# 2010 SER SpecV rim problems and questions



## CanadianStormtrooper (Sep 6, 2013)

Hey guys, I have been visiting this forum ever since I bought my 2010 Nissan Sentra SpecV. Finally I have my first question and would like some input.

I had a flat tire a few weeks ago and had to replaced both rear tires with some All-Season Bridgestones which cost me 300 dollars a piece. Also my right rear rim was bent because when I got the flat (on the highway) I had to pull over and drove on the rim for a few hundred meters. I ended up getting the right rear rim straightened for a around a hundred bucks which was a great deal (I think) at a wheel shop in my city. 

I moved to a different province in canada recently and am in the process of getting a safety. After replacing all four tires now and straightening one rim, I was told now my front passenger rim in bent now. WTF I can't catch a break after spending a thousand bucks on 4 tires, rim straightening and alignments and safety inspections I am told I need to straighten one more rim?! 
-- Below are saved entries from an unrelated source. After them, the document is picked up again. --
theorem hdesReads_outside (s : State) :
    (readByte s.dropDerived.clearFt .done fun b t => readRecords (recordCount b) t).Sat
      (Outside [.ft, .cursor] s.dropDerived) :=
  (Outside.clearFt (by simp) _).after
    (readByte_outside (by simp) _ (fun t => .refl _ t) fun _ t => readRecords_outside _ t)

/-- `HDES` writes `FT`, the flags and `SRCPOS` (R163). -/
theorem hdesBody_outside (s : State) : (hdesBody s).Sat (Outside [.ft, .flags, .cursor] s) :=
  (Outside.dropDerived (by simp) s).after ((hdesReads_outside s).mono fun _ h => h.mono (by simp))

/-- `HSER` writes the sink (R160). -/
theorem hserBody_outside (s : State) : (hserBody s).Sat (Outside [.sink] s) := by
  unfold hserBody
  split
  · exact .refl _ s
  · exact snkWrites_outside (by simp) _ s

theorem Outside.allocNode {ps : List Part} (h : Part.tree ∈ ps) (s : State) (nd : Node) :
    Outside ps s (s.allocNode nd) :=
  .of_same (fun p hp => by
      cases p <;> first | rfl | exact ⟨rfl, rfl⟩ | exact absurd h hp)
    rfl rfl rfl rfl rfl rfl rfl rfl

theorem takeRoot_outside (r : NodeRef) (s : State) : (takeRoot r s).Sat (Outside [.tree, .flags] s) := by
  unfold takeRoot
  split
  · trivial
  · next nd _ =>
    refine Outside.trans (t := { s with root := r, total := nd.weight }) ?_ (Outside.setTreev (by simp) _ _)
    exact .of_same (fun p hp => by
        cases p <;> first | rfl | exact ⟨rfl, rfl⟩ | exact absurd (by simp) hp) rfl rfl rfl rfl rfl rfl rfl rfl

theorem mergeLoop_outside (n : Nat) (ord : List NodeRef) (s : State) :
    (mergeLoop n ord s).Sat (Outside [.tree, .flags] s) := by
  induction n generalizing ord s with
  | zero =>
    match ord with
    | [] => trivial
    | [r] => exact takeRoot_outside r s
    | _ :: _ :: _ => trivial
  | succ n ih =>
    match ord with
    | [] => trivial
    | [r] => exact takeRoot_outside r s
    | a :: b :: rest =>
      rw [mergeLoop]
      split
      · simp only
        split
        · exact .refl _ s
        · exact (Outside.allocNode (by simp) s _).after (ih _ _)
      · trivial

/-- `BUILD` writes the tree registers and the flags (R130). -/
theorem buildBody_outside (s : State) : (buildBody s).Sat (Outside [.tree, .flags] s) := by
  unfold buildBody
  split
  · exact .dropDerived (by simp) s
  · obtain ⟨node, nnode, he, -, -⟩ := materializeLeaves_spec s.dropDerived
    rw [he]
    refine (Outside.dropDerived (by simp) s).after (Outside.after ?_ (mergeLoop_outside _ _ _))
    exact .of_same (fun p hp => by
        cases p <;> first | rfl | exact ⟨rfl, rfl⟩ | exact absurd (by simp) hp) rfl rfl rfl rfl rfl rfl rfl rfl

theorem walkCodes_outside (n : Nat) (i : NodeRef) (path : List Bool) (s : State) :
    (walkCodes n i path s).Sat (Outside [.code] s) := by
  induction n generalizing i path s with
  | zero => trivial
  | succ n ih =>
    rw [walkCodes]
    split
    · trivial
    · split
      · exact .of_same (fun p hp => by
          cases p <;> first | rfl | exact ⟨rfl, rfl, rfl, rfl⟩ | exact ⟨rfl, rfl⟩ | exact absurd (by simp) hp)
          rfl rfl rfl rfl rfl rfl rfl rfl
      · split
        · exact .refl _ s
        · exact Outside.andThen (ih _ _ _) fun t => ih _ _ t

/-- `GENC` writes `CODE` and `CODEV` (R150). -/
theorem gencBody_outside (s : State) : (gencBody s).Sat (Outside [.code, .flags] s) := by
  unfold gencBody
  split
  · refine (Outside.setCodev (by simp) s false).after (Outside.after ?_ (Outside.andThen
      ((walkCodes_outside _ _ _ _).mono fun _ h => h.mono (by simp)) fun t => Outside.setCodev (by simp) t true))
    exact .of_same (fun p hp => by
        cases p <;> first | rfl | exact ⟨rfl, rfl, rfl, rfl⟩ | exact ⟨rfl, rfl⟩ | exact absurd (by simp) hp)
        rfl rfl rfl rfl rfl rfl rfl rfl
  · exact .setCodev (by simp) s false

theorem Outside.writer {ps : List Part} (h : Part.writer ∈ ps) (s : State) (acc : Byte) (nbits : BitVec 4) :
    Outside ps s { s with acc := acc, nbits := nbits } :=
  .of_same (fun p hp => by
      cases p <;> first | rfl | exact ⟨rfl, rfl, rfl, rfl⟩ | exact ⟨rfl, rfl⟩ | exact absurd h hp)
    rfl rfl rfl rfl rfl rfl rfl rfl

theorem emitAcc_outside {ps : List Part} (hw : Part.writer ∈ ps) (hs : Part.sink ∈ ps) (s : State) :
    (emitAcc s).Sat (Outside ps s) :=
  Outside.andThen (snkWrite_outside hs _ s) fun t => Outside.writer hw t 0 0

theorem putBits_outside {ps : List Part} (hw : Part.writer ∈ ps) (hs : Part.sink ∈ ps) (l : List Bool) (s : State) :
    (putBits l s).Sat (Outside ps s) := by
  induction l generalizing s with
  | nil => exact .refl ps s
  | cons b l ih =>
    refine Outside.andThen ?_ fun t => ih t
    unfold putBit
    have hsh : Outside ps s (s.shiftBit b) := Outside.writer hw s _ _
    split
    · exact hsh.after (emitAcc_outside hw hs _)
    · exact hsh

/-- `PACK` writes `ACC`, `NBITS`, the sink and `SRCPOS` (R175). -/
theorem packBody_outside (s : State) : (packBody s).Sat (Outside [.writer, .sink, .cursor] s) := by
  unfold packBody
  split
  · refine Outside.after (Outside.writer (by simp) s 0 0) (Outside.andThen (eachByte_outside (by simp) ?_ _ _) ?_)
    · intro b t
      unfold packByte
      split
      · exact putBits_outside (by simp) (by simp) _ t
      · exact .refl _ t
    · intro t
      unfold flushBits
      split
      · exact .refl _ t
      · exact Outside.after (Outside.writer (by simp) t _ _) (emitAcc_outside (by simp) (by simp) _)
  · exact .refl _ s

theorem Outside.reader {ps : List Part} (h : Part.reader ∈ ps) (s : State) (cur : NodeRef) (outcnt : Count) :
    Outside ps s { s with cur := cur, outcnt := outcnt } :=
  .of_same (fun p hp => by
      cases p <;> first | rfl | exact ⟨rfl, rfl, rfl, rfl⟩ | exact ⟨rfl, rfl⟩ | exact absurd h hp)
    rfl rfl rfl rfl rfl rfl rfl rfl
Now that everybody understands my situation the two main questions I have are:

1) Does anybody know of frequent problems with 2010 Nissan sentra SpecV stock rims.
2) what kind of alloy are my 17' rims made out of? I was under the assumption that they were aluminum? But the technician tells me they are white steel because they are to heavy to be aluminum and too soft to be aluminum...??


----------